Dabei kommt es nicht darauf an, ob die in § 33 StGB genannten Affekte ein Ausmaß erreicht haben, das zu einer wesentlichen Verkennung der tatsächlichen Umstände hätte führen können.
Hat der Verteidiger sich über das Ausmaß einer von einem rechtswidrigen Angreifer drohenden Gefahr oder das zu ihrer Beseitigung erforderliche Mittel infolge einer auf tatsächlichem Gebiet liegenden Fehlvorstellung geirrt, so kommt ein nach § 16 I StGB exkulpierender Irrtum über Tatumstände in Betracht, und zwar unabhängig davon, auf welchen Gründen er beruht.
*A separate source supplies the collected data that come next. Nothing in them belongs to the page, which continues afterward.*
-- ==== Sys2Proof/Machine/RegMap.lean ====
section
/-!
DEFINITION. The register map: where every register lies (R479, R487), which fields it has, their access
types (R5), reset values and ranges (R7), and the events each event block defines (R488).
-/
namespace Sys2Proof.Machine

/-- The access type of a register field (R5). `cmd` is a WO field whose write performs an action. -/
inductive Acc where
  | ro | rw | wo | w1c | w1s | rwl | rw2
  deriving DecidableEq, Repr

/-- One field of a register: its lowest bit, width, access type, reset value, and its range where the
specification states one (R7). -/
structure Field where
  lo : Nat
  w : Nat
  acc : Acc
  reset : Nat := 0
  lim : Option (Nat × Nat) := none
  deriving DecidableEq, Repr

/-- A read-only field with reset value `r`. -/
def ro (lo w : Nat) (r : Nat := 0) : Field := ⟨lo, w, .ro, r, none⟩
/-- A read-write field with reset value `r`; every value of its width is in range. -/
def rw (lo w : Nat) (r : Nat := 0) : Field := ⟨lo, w, .rw, r, none⟩
/-- A read-write field with reset value `r` and range `a` to `b`. -/
def rwIn (lo w r a b : Nat) : Field := ⟨lo, w, .rw, r, some (a, b)⟩
/-- A lockable field (RWL) with reset value `r`. -/
def rwl (lo w : Nat) (r : Nat := 0) : Field := ⟨lo, w, .rwl, r, none⟩
/-- A lockable field (RWL) with a range. -/
def rwlIn (lo w r a b : Nat) : Field := ⟨lo, w, .rwl, r, some (a, b)⟩
/-- A two-party field (RW2). -/
def rw2 (lo w : Nat) (r : Nat := 0) : Field := ⟨lo, w, .rw2, r, none⟩
/-- A write-only command field. -/
def wo (lo w : Nat) : Field := ⟨lo, w, .wo, 0, none⟩
/-- A write-one-to-clear field. -/
def w1c (lo w : Nat) (r : Nat := 0) : Field := ⟨lo, w, .w1c, r, none⟩

/-- A row of a block's register table: offset of the first, how many, stride, fields. -/
structure RegRow where
  off : Nat
  n : Nat := 1
  stride : Nat := 4
  fields : List Field
  deriving DecidableEq, Repr

/-- Whether a row holds the register at offset `o`. -/
def RegRow.holds (r : RegRow) (o : Nat) : Bool :=
  decide (r.off ≤ o) && ((o - r.off) % r.stride == 0) && decide ((o - r.off) / r.stride < r.n)

/-- The fields of the register at offset `o` of a block, if one lies there. -/
def rowAt (rows : List RegRow) (o : Nat) : Option (List Field) :=
  (rows.find? (fun r => r.holds o)).map (·.fields)

/-! ### Bases of the blocks (R479) and of their event blocks (R487) -/

/-- Base of the QD block of quad `q`. -/
def qdBase (q : Nat) : Nat := 0x08000 + q * 0x1000
/-- Base of the registers of inner port `i` in its quad's block (R64, R216). -/
def ipBase (i : Nat) : Nat := qdBase (i / 4) + 0x100 + 0x20 * (i % 4)
/-- Base of the PRT block of port `p`. -/
def prtBase (p : Nat) : Nat := 0x10000 + p * 0x400
/-- Base of the LN block of lane `l`. -/
def lnBase (l : Nat) : Nat := 0x20000 + l * 0x80
/-- Base of the registers of DMA channel `c`. -/
def dmaChBase (c : Nat) : Nat := 0x31000 + c * 0x100
/-- Base of the registers of window `w`. -/
def winBase (w : Nat) : Nat := 0x03400 + w * 0x20
/-- Base of the counters of Workbench unit `u` (R297). -/
def wbBase (u : Nat) : Nat := 0x40040 + 0x20 * u
/-- Base of the staging calendar of port `p`. -/
def calBase (p : Nat) : Nat := 0x60000 + p * 0x400

def evGlb : Nat := 0x00FC0
def evTb : Nat := 0x01FC0
def evMgt : Nat := 0x02FC0
def evPro : Nat := 0x03FC0
def evCal : Nat := 0x04F80
def evPwr : Nat := 0x04FC0
def evQd (q : Nat) : Nat := qdBase q + 0xFC0
def evPrt (p : Nat) : Nat := prtBase p + 0x3C0
def evLn (l : Nat) : Nat := lnBase l + 0x40
def evDma : Nat := 0x30FC0
def evDmaCh (c : Nat) : Nat := dmaChBase c + 0xC0
def evWb : Nat := 0x40FC0
def evAtm : Nat := 0x48FC0
def evTst : Nat := 0x50FC0

/-- The interrupt outputs (R41). -/
inductive Irq where
  | fault | dma | coll | mgt
  deriving DecidableEq, Repr

/-! ### Addresses of single registers -/

def glbDieid : Nat := 0x010
def glbBsts : Nat := 0x040
def glbRstcause : Nat := 0x044
def glbLock : Nat := 0x048
def glbPaceLvl (j : Nat) : Nat := 0x080 + 4 * j
def tbCfgStg : Nat := 0x1000
def tbCfg : Nat := 0x1004
def tbSts : Nat := 0x1008
def tbOffset : Nat := 0x100C
def tbTrim : Nat := 0x1010
def tbLimits : Nat := 0x1014
def tbCtsLo : Nat := 0x1018
def tbCtsHi : Nat := 0x101C
def tbOvrSts : Nat := 0x1020
def tbOvrCnt (k : Nat) : Nat := 0x1024 + 4 * k
def tbLinkdly (p : Nat) : Nat := 0x1100 + 4 * p
def tbPeerOfs (p : Nat) : Nat := 0x1200 + 4 * p
def qdIpCtl (i : Nat) : Nat := ipBase i
def qdIpSts (i : Nat) : Nat := ipBase i + 4
def qdIpErrcnt (i : Nat) : Nat := ipBase i + 8
def qdIpErrcnt2 (i : Nat) : Nat := ipBase i + 12

def fltCtl : Nat := 0x200
def fltSts : Nat := 0x204
def fltLost : Nat := 0x208
def fltRecno : Nat := 0x20C
def fltIdx : Nat := 0x210
def fltRec (k : Nat) : Nat := 0x220 + 4 * k
def glbTxCtl : Nat := 0x100
def glbTxSts : Nat := 0x104
def glbTxCnt (k : Nat) : Nat := 0x108 + 4 * k
def mgtState : Nat := 0x2000
def mgtPortMask (h : Nat) : Nat := 0x2008 + 4 * h
def mgtPatch : Nat := 0x2018
def mgtEpoch : Nat := 0x2020
def mgtDig (h : Nat) : Nat := 0x2024 + 4 * h
def mgtSdig (h : Nat) : Nat := 0x202C + 4 * h
def mgtPend : Nat := 0x2034
def mgtPendEpoch : Nat := 0x2038
def mgtPendTick (h : Nat) : Nat := 0x203C + 4 * h
def mgtSkew (h : Nat) : Nat := 0x2044 + 4 * h
def mgtMbxCmd : Nat := 0x2050
def mgtMbxSts : Nat := 0x2054
def mgtPlvCnt (k : Nat) : Nat := 0x2060 + 4 * k
def mgtMbxReq (k : Nat) : Nat := 0x2400 + 4 * k
def mgtMbxRsp (k : Nat) : Nat := 0x2800 + 4 * k
def proSts : Nat := 0x3000
def proLock : Nat := 0x3004
def proCmd : Nat := 0x3008
def proArgDig (h : Nat) : Nat := 0x3010 + 4 * h
def proArgNonce (h : Nat) : Nat := 0x3018 + 4 * h
def proArmDig (h : Nat) : Nat := 0x3020 + 4 * h
def proArmTick : Nat := 0x3028
def proCurDig (h : Nat) : Nat := 0x3030 + 4 * h
def proStgDig (h : Nat) : Nat := 0x3038 + 4 * h
def proStgIdx : Nat := 0x3040
def proStgData : Nat := 0x3044
def proFmNonce (h : Nat) : Nat := 0x3048 + 4 * h
def proCnt : Nat := 0x3050
def proKeyStg (k : Nat) : Nat := 0x3060 + 4 * k
def proSgs (j : Nat) : Nat := 0x3100 + 4 * j
def proSglIdx : Nat := 0x3120
def proSgl : Nat := 0x3124
def rtRelay (p : Nat) : Nat := 0x3200 + 4 * p
def rtCtl : Nat := 0x3300
def winReg (w k : Nat) : Nat := winBase w + 4 * k
def winSts (w : Nat) : Nat := winBase w + 0x1C
def calCfg : Nat := 0x4000
def calThr : Nat := 0x4004
def calSts : Nat := 0x4008
def schFlowIdx : Nat := 0x4100
def schFlowStg : Nat := 0x4104
def schFlowAct : Nat := 0x4108
def schSts : Nat := 0x410C
def pwrSts : Nat := 0x4200
def qdFence (i : Nat) : Nat := ipBase i + 0x10
def qdFenceSts (i : Nat) : Nat := ipBase i + 0x14
def qdShdCtl (q : Nat) : Nat := qdBase q + 0x200
def qdShdSts (q : Nat) : Nat := qdBase q + 0x204
def qdEngSts (q : Nat) : Nat := qdBase q + 0x208
def qdEngCnt (q : Nat) : Nat := qdBase q + 0x20C
def qdRotCnt (q : Nat) : Nat := qdBase q + 0x210
def prtLinkCtl (p : Nat) : Nat := prtBase p
def prtLinkCtl2 (p : Nat) : Nat := prtBase p + 0x004
def prtLinkSts (p : Nat) : Nat := prtBase p + 0x008
def prtSeqTx (p : Nat) : Nat := prtBase p + 0x00C
def prtSeqRx (p : Nat) : Nat := prtBase p + 0x010
def prtCntTx (p : Nat) : Nat := prtBase p + 0x020
def prtCntRx (p : Nat) : Nat := prtBase p + 0x024
def prtCntCopy (p : Nat) : Nat := prtBase p + 0x028
def prtCntDup (p : Nat) : Nat := prtBase p + 0x02C
def prtCntFec (p : Nat) : Nat := prtBase p + 0x030
def prtCntBad (p : Nat) : Nat := prtBase p + 0x034
def prtCntProto (p : Nat) : Nat := prtBase p + 0x038
def prtCntNak (p : Nat) : Nat := prtBase p + 0x03C
def prtCntReplay (p : Nat) : Nat := prtBase p + 0x040
def prtCntSel (p : Nat) : Nat := prtBase p + 0x044
def prtRatio (p : Nat) : Nat := prtBase p + 0x048
def prtPoolcfg (p : Nat) : Nat := prtBase p + 0x080
def prtVcmap (p : Nat) : Nat := prtBase p + 0x084
def prtVclim (p v : Nat) : Nat := prtBase p + 0x088 + 4 * v
def prtPoolOut (p k : Nat) : Nat := prtBase p + 0x0A8 + 4 * k
def prtShared (p : Nat) : Nat := prtBase p + 0x0CC
def prtHat (p : Nat) : Nat := prtBase p + 0x0D0
def prtCup (p : Nat) : Nat := prtBase p + 0x0D4
def prtCcorr (p : Nat) : Nat := prtBase p + 0x0D8
def prtRoute (p : Nat) : Nat := prtBase p + 0x0E0
def prtSchedSts (p : Nat) : Nat := prtBase p + 0x100
def prtSchedD (p : Nat) : Nat := prtBase p + 0x104
def prtCalIdx (p : Nat) : Nat := prtBase p + 0x108
def prtCalAct (p : Nat) : Nat := prtBase p + 0x10C
def prtSchedCnt (p k : Nat) : Nat := prtBase p + 0x110 + 4 * k
def prtPwrCtl (p : Nat) : Nat := prtBase p + 0x120
def prtPwrWake (p : Nat) : Nat := prtBase p + 0x124
def prtPwrSts (p : Nat) : Nat := prtBase p + 0x128
def prtPwrCnt (p : Nat) : Nat := prtBase p + 0x12C
def prtPwrRes (p k : Nat) : Nat := prtBase p + 0x130 + 4 * k
def prtEng (p : Nat) : Nat := prtBase p + 0x180
def prtPeerFsum (p k : Nat) : Nat := prtBase p + 0x190 + 4 * k
def prtLmap (p : Nat) : Nat := prtBase p + 0x300
def prtLctl (p : Nat) : Nat := prtBase p + 0x304
def prtLtrn (p : Nat) : Nat := prtBase p + 0x308
def prtLtemp (p : Nat) : Nat := prtBase p + 0x30C
def prtLswap (p : Nat) : Nat := prtBase p + 0x310
def lnCtl (l : Nat) : Nat := lnBase l
def lnSts (l : Nat) : Nat := lnBase l + 0x04
def lnErrcnt (l : Nat) : Nat := lnBase l + 0x08
def lnPiloterr (l : Nat) : Nat := lnBase l + 0x0C
def lnGcalCnt (l : Nat) : Nat := lnBase l + 0x10
def lnDcalCnt (l : Nat) : Nat := lnBase l + 0x14
def lnGcalCtsLo (l : Nat) : Nat := lnBase l + 0x18
def lnGcalCtsHi (l : Nat) : Nat := lnBase l + 0x1C
def lnDcalCtsLo (l : Nat) : Nat := lnBase l + 0x20
def lnDcalCtsHi (l : Nat) : Nat := lnBase l + 0x24
def lnTune (l : Nat) : Nat := lnBase l + 0x28
def lnEye (l : Nat) : Nat := lnBase l + 0x2C
def dmaCtl : Nat := 0x30000
def dmaEng : Nat := 0x30004
def dmaDress : Nat := 0x30008
def dmaSts : Nat := 0x3000C
def dmaEngOut (e : Nat) : Nat := 0x30010 + 4 * e
def chCfg (c : Nat) : Nat := dmaChBase c
def chCmd (c : Nat) : Nat := dmaChBase c + 0x04
def chSts (c : Nat) : Nat := dmaChBase c + 0x08
def chStall (c : Nat) : Nat := dmaChBase c + 0x0C
def chRbaseLo (c : Nat) : Nat := dmaChBase c + 0x10
def chRbaseHi (c : Nat) : Nat := dmaChBase c + 0x14
def chRing (c : Nat) : Nat := dmaChBase c + 0x18
def chRpos (c : Nat) : Nat := dmaChBase c + 0x1C
def chWdone (c : Nat) : Nat := dmaChBase c + 0x20
def chEdges (c : Nat) : Nat := dmaChBase c + 0x24
def chFaddrLo (c : Nat) : Nat := dmaChBase c + 0x28
def chFaddrHi (c : Nat) : Nat := dmaChBase c + 0x2C
def chFdie (c : Nat) : Nat := dmaChBase c + 0x30
def chFpos (c : Nat) : Nat := dmaChBase c + 0x34
def chCnt0 (c : Nat) : Nat := dmaChBase c + 0x38
def chCnt1 (c : Nat) : Nat := dmaChBase c + 0x3C
def chShd (c k : Nat) : Nat := dmaChBase c + 0x40 + 4 * k
def chCur (c k : Nat) : Nat := dmaChBase c + 0x80 + 4 * k
def wbCtl : Nat := 0x40000
def wbSts : Nat := 0x40004
def wbOcc (u : Nat) : Nat := wbBase u
def wbCntFold (u : Nat) : Nat := wbBase u + 0x04
def wbCntVal (u : Nat) : Nat := wbBase u + 0x08
def wbCntQnt (u : Nat) : Nat := wbBase u + 0x0C
def wbCntOrd (u : Nat) : Nat := wbBase u + 0x10
def wbCntErr (u : Nat) : Nat := wbBase u + 0x14
def wbCntSr (u : Nat) : Nat := wbBase u + 0x18
def colDaddrLo : Nat := 0x40400
def colDaddrHi : Nat := 0x40404
def colCmd : Nat := 0x40408
def colCfg : Nat := 0x4040C
def colIdx : Nat := 0x40410
def colSsts : Nat := 0x40414
def colScid : Nat := 0x40418
def colSprog : Nat := 0x4041C
def colStall : Nat := 0x40420
def colSts : Nat := 0x40424
def colGrpIdx : Nat := 0x40430
def colGrpStg : Nat := 0x40434
def colGrpAct : Nat := 0x40438
def colMemIdx : Nat := 0x4043C
def colMemStg : Nat := 0x40440
def colMemAct : Nat := 0x40444
def colCnt (k : Nat) : Nat := 0x40450 + 4 * k
def atmCtl : Nat := 0x48000
def atmSts : Nat := 0x48004
def atmCntExec : Nat := 0x48008
def atmCntHit : Nat := 0x4800C
def atmCntErr : Nat := 0x48010
def atmCntRel : Nat := 0x48014
def atmCntExp : Nat := 0x48018
def atmHot (q : Nat) : Nat := 0x48020 + 4 * q
def atmRre (i : Nat) : Nat := 0x48040 + 4 * i
def atmLth : Nat := 0x48080
def tstCtl : Nat := 0x50000
def tstSts : Nat := 0x50004
def tstMem : Nat := 0x50008
def tstSave : Nat := 0x5000C
def tstSig (h : Nat) : Nat := 0x50010 + 4 * h
def tstCnt0 : Nat := 0x50018
def tstCnt1 : Nat := 0x5001C
def tstSrepIdx : Nat := 0x50020
def tstSrep (k : Nat) : Nat := 0x50024 + 4 * k
def tstBurnRec (k : Nat) : Nat := 0x50040 + 4 * k
def tstBurnCmd : Nat := 0x50050
def tstBurnSts : Nat := 0x50054
def tstEfuse : Nat := 0x50058

/-! ### The registers of each block, from the tables of the owning chapters

A field that shows the state of a unit (`shown`) has reset value 0 here: what it shows at reset follows from the unit. -/

/-- GLB: R60 to R62, R212, R399. -/
def glbRows : List RegRow := [
  ⟨0x010, 1, 4, [rwl 0 18]⟩,
  ⟨0x040, 1, 4, [ro 0 1 1, ro 1 1 1, ro 2 1 1, ro 3 1 1, ro 4 2 3, ro 6 1 0]⟩,
  ⟨0x044, 1, 4, [w1c 0 1, w1c 1 1, w1c 2 1, w1c 3 1]⟩,
  ⟨0x048, 1, 4, [ro 0 2, ro 2 2, rw 8 8]⟩,
  ⟨0x080, 8, 4, [ro 0 32]⟩,
  ⟨0x100, 1, 4, [rwIn 0 11 256 128 2047, rwIn 11 4 3 1 15, rwIn 16 16 3200 512 65535]⟩,
  ⟨0x104, 1, 4, [ro 0 13, ro 16 13]⟩,
  ⟨0x108, 3, 4, [rw 0 16, rw 16 16]⟩,
  ⟨0x114, 1, 4, [rw 0 32]⟩,
  ⟨0x118, 3, 4, [rw 0 16, rw 16 16]⟩,
  ⟨0x200, 1, 4, [rw 0 1, wo 1 1]⟩,
  ⟨0x204, 1, 4, [ro 0 10, ro 11 11]⟩,
  ⟨0x208, 1, 4, [rw 0 32]⟩,
  ⟨0x20C, 1, 4, [ro 0 32]⟩,
  ⟨0x210, 1, 4, [rw 0 10, ro 31 1]⟩,
  ⟨0x220, 8, 4, [ro 0 32]⟩]

/-- TB: R90. -/
def tbRows : List RegRow := [
  ⟨0x000, 1, 4, [rwIn 0 2 0 0 2, rw 8 6, rw 14 18]⟩,
  ⟨0x004, 1, 4, [ro 0 2, ro 8 6, ro 14 18]⟩,
  ⟨0x008, 1, 4, [ro 0 3, ro 3 1, ro 4 4, ro 8 8, ro 16 16]⟩,
  ⟨0x00C, 1, 4, [ro 0 16, ro 16 16]⟩,
  ⟨0x010, 1, 4, [ro 0 16]⟩,
  ⟨0x014, 1, 4, [rwlIn 0 8 16 4 255, rwlIn 8 5 12 8 16]⟩,
  ⟨0x018, 2, 4, [ro 0 32]⟩,
  ⟨0x020, 1, 4, [ro 0 3, ro 3 14]⟩,
  ⟨0x024, 2, 4, [rw 0 8, rw 8 8, rw 16 8, rw 24 8]⟩,
  ⟨0x100, 64, 4, [ro 0 16, ro 16 1]⟩,
  ⟨0x200, 64, 4, [ro 0 16, ro 16 1]⟩]

/-- MGT: R443. ROM_ID is the shipped mask's. -/
def mgtRows : List RegRow := [
  ⟨0x000, 1, 4, [ro 0 4, ro 4 4]⟩,
  ⟨0x008, 2, 4, [rwl 0 32 0xFFFFFFFF]⟩,
  ⟨0x010, 1, 4, [ro 0 32 0x1D640001]⟩,
  ⟨0x014, 1, 4, [ro 0 32]⟩,
  ⟨0x018, 1, 4, [ro 0 7]⟩,
  ⟨0x020, 5, 4, [ro 0 32]⟩,
  ⟨0x034, 1, 4, [ro 0 1]⟩,
  ⟨0x038, 5, 4, [ro 0 32]⟩,
  ⟨0x050, 1, 4, [wo 0 1]⟩,
  ⟨0x054, 1, 4, [ro 0 2, ro 2 1, ro 16 16]⟩,
  ⟨0x060, 3, 4, [rw 0 16, rw 16 16]⟩,
  ⟨0x400, 132, 4, [rw 0 32]⟩,
  ⟨0x800, 132, 4, [ro 0 32]⟩]

/-- PRO with the relay tables: R215, R420. -/
def proRows : List RegRow := [
  ⟨0x000, 1, 4, [ro 0 2, ro 2 1, ro 3 1, ro 4 1, ro 5 1, ro 6 1 1, ro 8 4]⟩,
  ⟨0x004, 1, 4, [wo 0 1, wo 1 1]⟩,
  ⟨0x008, 1, 4, [wo 0 1, wo 1 1, wo 2 1]⟩,
  ⟨0x010, 4, 4, [rw 0 32]⟩,
  ⟨0x020, 3, 4, [ro 0 32]⟩,
  ⟨0x030, 4, 4, [ro 0 32]⟩,
  ⟨0x040, 1, 4, [rwIn 0 11 0 0 1099]⟩,
  ⟨0x044, 1, 4, [rw 0 32]⟩,
  ⟨0x048, 2, 4, [ro 0 32]⟩,
  ⟨0x050, 1, 4, [rw 0 16, rw 16 16]⟩,
  ⟨0x060, 8, 4, [wo 0 32]⟩,
  ⟨0x100, 8, 4, [rw2 0 32]⟩,
  ⟨0x120, 1, 4, [rw 0 9]⟩,
  ⟨0x124, 1, 4, [rw2 0 32]⟩,
  ⟨0x200, 64, 4, [rw2 0 6, rw2 6 1]⟩,
  ⟨0x300, 1, 4, [rw2 0 1]⟩]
II. Ein Putativnotwehrexzess ist hingegen dann gegeben, wenn jemand sich irrtümlich einen rechtswidrigen Angriff vorstellt und dabei aus Verwirrung, Furcht oder Schrecken mit seiner „Abwehrhandlung“ die Grenzen der erforderlichen Verteidigung überschreitet, die ihm bei bestehender Notwehrlage erlaubt gewesen wäre.

III. Der Putativnotwehrexzess und der Erlaubnistatbestandsirrtum überschneiden sich zwar, eine klare Abgrenzung ist aber im Hinblick auf die unterschiedlichen Rechtsfolgen erforderlich: Der Erlaubnistatbestandsirrtum entlastet nach h. M. vom Vorsatzunrecht, während der Putativnotwehrexzess unbeachtlich ist. Die Regelung des § 33 StGB ist keine typisierte Erlaubnistatbestandsregelung (a. A.: Frister, Die Struktur des „voluntativen Schuldelements“, 1993, 229).
1. Anders als beim extensiven Notwehrexzess ergibt sich beim Putativnotwehrexzess bereits aus dem Wortlaut und aus dem Gesetzeszusammenhang, dass es sich nicht um einen Anwendungsfall des § 33 StGB handelt, denn es liegt keine Notwehr vor und es hat auch nie eine Notwehrlage bestanden, so dass der Bereich der gerechtfertigter Abwehrhandlung auch nicht überschritten werden kann. Es wäre nicht nachzuvollziehen, wenn eine vermeidbare Putativnotwehr strafbar wäre, ihre schuldhafte Überschreitung aber straffrei bliebe (Roxin, FS Schaffstein 1975, 105, 119; Roxin AT/I § 22 Rn 95).
2. Nicht entschuldigt ist also, wer im asthenischen Affekt unbeteiligte Dritte verletzt (BGH NStZ 2002, 141; Schönke/Schröder/Lenckner/Perron, StGB, § 33 Rn 10), denn die Regelung des § 33 StGB ist auf diesen Fall weder direkt noch analog anwendbar. Bereits dem Wortlaut der Vorschrift ist für die Behandlung solcher Konstellationen nichts zu entnehmen. Gleichwohl folgt aus dem Sinn und Zweck der Vorschrift, dass in diesen Fällen eine Entschuldigung nicht durchgreifen kann, denn der Exzess trifft einen unbeteiligten Dritten, der am Konflikt keine Schuld trägt (MüKo-StGB/Erb, § 33 Rn 25 m. w. Nachw.). Die Drittwirkung kann im Einzelfall daher allenfalls nach § 34 StGB gerechtfertigt bzw. nach § 35 StGB entschuldigt sein.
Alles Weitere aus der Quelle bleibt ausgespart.